Effect of Load on Tribological Characteristics of H-AlSi24Cu3.8Mg0.8 Alloy Under Dry, Lubricated, and Coated (a–c: H) Sliding Conditions

M. Peeru Naik,¹K. T. Balaram Padal,¹and Muralidhar Avvari²

Academic Editor: Samson Jerold Samuel Chelladurai

Received04 Sept 2022

Revised15 Oct 2022

Accepted25 Nov 2022

Published27 Jan 2023

Abstract

This paper presents the new route of fabrication of H-AlSi24Cu3.8Mg0.8 alloy, assisted by ultrasonic vibration stirring and squeeze casting (UVSS). The primary objective of this investigation is to establish the tribological characteristics of the prepared aluminium alloy under dry, lubricated, and coated sliding conditions. Oil SAE20W40 is used as a lubricant and diamond-like carbon (DLC) is used as a coating. Under a load between 20 N and 50 N, a linear reciprocating tribometer (LRT) with a ball-on-plate geometry is used. Alloy was examined using an optical microscope, scanning electron microscope with EDS, 3D surface profilometer, Brinell hardness tester, and tensometer for pre- and postcharacterization of alloy, surface, and worn tracks.

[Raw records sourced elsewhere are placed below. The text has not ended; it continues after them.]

-- ==== Sys2Proof/Laws/KeepsOps.lean ====
section
/-! SUPPORT. Every shared operation of the store, the registers, the journals and the scheduler keeps the queue, the fuses
and the canonical form. -/

namespace Sys2Proof.Machine

theorem aonReset_keeps {a s : State} (h : Keeps a s) : Keeps a (aonReset s) :=
  h.sparse rfl rfl (fun hm => mapWf_filter hm _) id (fun _ => .nil) fun he => he.filter _

theorem execAlwaysOnResetComplete_keeps {a s : State} (h : Keeps a s) : KeepsOut a (execAlwaysOnResetComplete s) := by
  unfold execAlwaysOnResetComplete
  with_reducible repeat' first | assumption | simp -zeta only [Keeps.mk_iff] | apply KeepsOut.next | split

theorem setEpochSlot_keeps {a s : State} {k : Nat} {e : EpochSlot} (h : Keeps a s) : Keeps a (setEpochSlot s k e) :=
    by
  unfold setEpochSlot
  with_reducible repeat' first
    | intro _ _ | assumption | dsimp only | simp -zeta only [Keeps.mk_iff] | apply Keeps.ite | split

theorem regPut_keeps {a s : State} {page off v : Nat} (h : Keeps a s) : Keeps a (regPut s page off v) := by
  refine h.sparse rfl rfl id id (fun hr => ?_) id
  exact mapPut_rises hr _ _ _

theorem fput_keeps {a s : State} {f : Fld} {v : Nat} (h : Keeps a s) : Keeps a (fput s f v) := by
  unfold fput
  with_reducible repeat' first | assumption | apply regPut_keeps

theorem fadd_keeps {a s : State} {f : Fld} {k : Nat} (h : Keeps a s) : Keeps a (fadd s f k) := by
  unfold fadd
  with_reducible repeat' first | assumption | apply fput_keeps

theorem send_keeps {a s : State} {m : Out} (h : Keeps a s) : Keeps a (send s m) := by
  unfold send
  with_reducible repeat' first | assumption | simp -zeta only [Keeps.mk_iff]

theorem sendMsix_keeps {a s : State} {fn vec : Nat} (h : Keeps a s) : Keeps a (sendMsix s fn vec) := by
  unfold sendMsix
  with_reducible repeat' first | assumption | apply send_keeps | split

theorem pageIrq_keeps {a s : State} {page : Nat} (h : Keeps a s) : Keeps a (pageIrq s page) := by
  unfold pageIrq
  with_reducible repeat' first | assumption | apply sendMsix_keeps | split

theorem setEvent_keeps {a s : State} {page b : Nat} (h : Keeps a s) : Keeps a (setEvent s page b) := by
  unfold setEvent
  with_reducible repeat' first
    | assumption | apply Keeps.ite | apply fadd_keeps | apply fput_keeps | apply pageIrq_keeps

theorem ledgerSet_keeps {a s : State} {cls idx : Nat} {v : List Nat} (h : Keeps a s) : Keeps a (ledgerSet s cls idx v)
    := by
  unfold ledgerSet
  with_reducible repeat' first | assumption | simp -zeta only [Keeps.mk_iff]

theorem ledgerAdd_keeps {a s : State} {cls idx word k : Nat} (h : Keeps a s) : Keeps a (ledgerAdd s cls idx word k) :=
    by
  unfold ledgerAdd
  with_reducible repeat' first | assumption | apply ledgerSet_keeps

theorem lifeAdd_keeps {a s : State} {idx word : Nat} (h : Keeps a s) : Keeps a (lifeAdd s idx word) := by
  unfold lifeAdd
  with_reducible repeat' first | assumption | apply ledgerAdd_keeps

theorem raiseWith_keeps {a s : State} {cls source sclass pid flags detail : Nat} (h : Keeps a s) : Keeps a
    (raiseWith s cls source sclass pid flags detail) := by
  unfold raiseWith
  with_reducible repeat' first | assumption | simp -zeta only [Keeps.mk_iff]

theorem raise_keeps {a s : State} {cls source sclass pid detail : Nat} (h : Keeps a s) : Keeps a
    (raise s cls source sclass pid detail) := by
  unfold raise
  with_reducible repeat' first | assumption | apply raiseWith_keeps

theorem nvmFail_keeps {a s : State} {addr jno : Nat} (h : Keeps a s) : Keeps a (nvmFail s addr jno) := by
  unfold nvmFail
  with_reducible repeat' first
    | assumption | simp -zeta only [Keeps.mk_iff] | apply fadd_keeps | apply fput_keeps | apply lifeAdd_keeps
    | apply raise_keeps | apply setEvent_keeps

theorem errCorr_keeps {a s : State} {page : Nat} (h : Keeps a s) : Keeps a (errCorr s page) := by
  unfold errCorr
  with_reducible repeat' first | assumption | apply fadd_keeps | apply setEvent_keeps

theorem countCorr_keeps {a s : State} {r : MapRange} (h : Keeps a s) : Keeps a (countCorr s r) := by
  unfold countCorr
  with_reducible repeat' first
    | assumption | dsimp only | simp -zeta only [Keeps.mk_iff] | apply errCorr_keeps | apply fadd_keeps
    | apply ledgerAdd_keeps | split

theorem eccSet_keeps {a s : State} {w : Nat} {e : Option EccSt} (h : Keeps a s) : Keeps a (eccSet s w e) := by
  unfold eccSet
  split
  · exact h.sparse rfl rfl id id id fun he => mapIns_rises he _ _
  · exact h.sparse rfl rfl id id id fun he => mapDel_rises he _

theorem memPut_keeps {a s : State} {a' : Nat} {bs : List Byte} (h : Keeps a s) : Keeps a (memPut s a' bs) :=
  h.sparse rfl rfl (fun hm => mapPutAll_wf hm _ _) id id id

theorem writeBack_keeps {a s : State} {l : CacheLine} (h : Keeps a s) : Keeps a (writeBack s l) := by
  unfold writeBack
  with_reducible repeat' first
    | intro _ _ _ | intro _ _ | assumption | dsimp only | apply Keeps.ite | apply eccSet_keeps | apply fadd_keeps
    | apply memPut_keeps | apply Keeps.foldl | apply Keeps.foldl1 | split

theorem flushLines_keeps {a s : State} {p : CacheLine → Bool} (h : Keeps a s) : Keeps a (flushLines s p) := by
  unfold flushLines
  with_reducible repeat' first
    | assumption | dsimp only | simp -zeta only [Keeps.mk_iff] | apply writeBack_keeps | apply Keeps.foldl

theorem errUncorr_keeps {a s : State} {page : Nat} (h : Keeps a s) : Keeps a (errUncorr s page) := by
  unfold errUncorr
  with_reducible repeat' first | assumption | apply fadd_keeps | apply setEvent_keeps

theorem countUncorr_keeps {a s : State} {r : MapRange} {sclass pid : Nat} (h : Keeps a s) : Keeps a
    (countUncorr s r sclass pid) := by
  unfold countUncorr
  with_reducible repeat' first
    | assumption | apply errUncorr_keeps | apply fadd_keeps | apply ledgerAdd_keeps | apply raise_keeps | split

theorem countPoison_keeps {a s : State} {r : MapRange} (h : Keeps a s) : Keeps a (countPoison s r) := by
  unfold countPoison
  with_reducible repeat' first | assumption | apply fadd_keeps | apply ledgerAdd_keeps | split

theorem fillWords_keeps {a s : State} {line sclass pid : Nat} (h : Keeps a s) : Keeps a (fillWords s line sclass pid).1
    := by
  unfold fillWords
  with_reducible repeat' first
    | intro _ _ _ | assumption | apply countCorr_keeps | apply countPoison_keeps | apply countUncorr_keeps
    | apply Keeps.foldl1 | split

theorem fillLine_keeps {a s : State} {pid line sclass : Nat} (h : Keeps a s) : Keeps a (fillLine s pid line sclass) :=
    by
  unfold fillLine
  with_reducible repeat' first
    | assumption | dsimp only | simp -zeta only [Keeps.mk_iff] | apply fadd_keeps | apply fillWords_keeps
    | apply flushLines_keeps | split

theorem touchLine_keeps {a s : State} {pid line sclass : Nat} (h : Keeps a s) : Keeps a (touchLine s pid line sclass)
    := by
  unfold touchLine
  with_reducible repeat' first
    | intro _ _ _ | intro _ _ | assumption | dsimp only | simp -zeta only [Keeps.mk_iff] | apply Keeps.ite
    | apply countCorr_keeps | apply fadd_keeps | apply fillLine_keeps | split

theorem lineWords_keeps {a s : State} {l : CacheLine} {lo hi sclass : Nat} (h : Keeps a s) : Keeps a (lineWords s l lo
    hi sclass).1 := by
  unfold lineWords
  with_reducible repeat' first
    | intro _ _ _ | intro _ _ | assumption | dsimp only | simp -zeta only [Keeps.mk_iff] | apply Keeps.ite
    | apply countCorr_keeps | apply countPoison_keeps | apply countUncorr_keeps | apply Keeps.foldl
    | apply Keeps.foldl1 | split

theorem setFront_keeps {a s : State} {l : CacheLine} (h : Keeps a s) : Keeps a (setFront s l) := by
  unfold setFront
  with_reducible repeat' first | assumption | simp -zeta only [Keeps.mk_iff]

theorem cacheWrite_keeps {a s : State} {pid x2 : Nat} {bs : List Byte} {sclass : Nat} (h : Keeps a s) : Keeps a
    (cacheWrite s pid x2 bs sclass) := by
  unfold cacheWrite
  with_reducible repeat' first
    | intro _ _ _ | intro _ _ | assumption | dsimp only | simp -zeta only [Keeps.mk_iff] | apply Keeps.ite
    | apply lineWords_keeps | apply setFront_keeps | apply touchLine_keeps | apply Keeps.foldl | apply Keeps.foldl1
    | split

theorem writeLines_keeps {a s : State} {pid sclass : Nat} {l : List (Nat × Nat)} {bs : List Byte} (h : Keeps a s) :
    Keeps a (writeLines s pid sclass l bs) := by
  induction l generalizing s bs with
  | nil => exact h
  | cons p l ih => exact ih (cacheWrite_keeps h)

theorem readWord_keeps {a : State} {sclass pid : Nat} {x2 : State × Bool} {w : Nat} (h : Keeps a x2.1) : Keeps a
    (readWord sclass pid x2 w).1 := by
  unfold readWord
  with_reducible repeat' first
    | assumption | dsimp only | apply countCorr_keeps | apply countPoison_keeps | apply countUncorr_keeps | split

The DLC-coated condition yields the lowest wear and coefficient of friction.

1. Introduction

Among aluminium alloys, aluminium-silicon (Al-Si) alloys are light-weight materials with excellent properties such as good castability, high wear resistance, high corrosion resistance, low thermal expansion, good thermal conductivity, and superior mechanical properties [1–3]. The Al-Si alloys are categorized into three types based on wt. % of silicon, i.e., (1) hypoeutectic (<10), (2) eutectic (10–13), and (3) hypereutectic (>13). Among them, hypereutectic Al-Si alloys exhibit great potency in various applications such as automobiles, aerospace, electronics, and optics [4, 5]. Hypereutectic Al-Si alloys are very promising in automobile applications, i.e., pistons, compressor cylinders, propeller casings, rims, and disc brakes, due to their low thermal expansion and high wear resistance due to the presence of primary Si particles (PSP) [6, 7]. Thermal resistance, high specific strength, abrasion resistance, and corrosion resistance are only a few of the properties of Al-Si composites [8, 9].

However, the tribological characteristics of Al-Si alloys are dependent on the wt. % and size of Si particles and the method of production. Reddy et al. investigated the variation in wt. % of Si in the Al-Si alloy and observed an increase in wear resistance of the alloy with the increase in wt. % of Si. Besides the increase in wt. % of Si, fabricating the Al-Si alloys by the conventional casting routes forms coarser and brittle Si particles in the form of thick needles, which reduces the mechanical strength and exhibits poor tribological characteristics such as the coefficient of friction and wear rate of the components at elevated or working temperatures.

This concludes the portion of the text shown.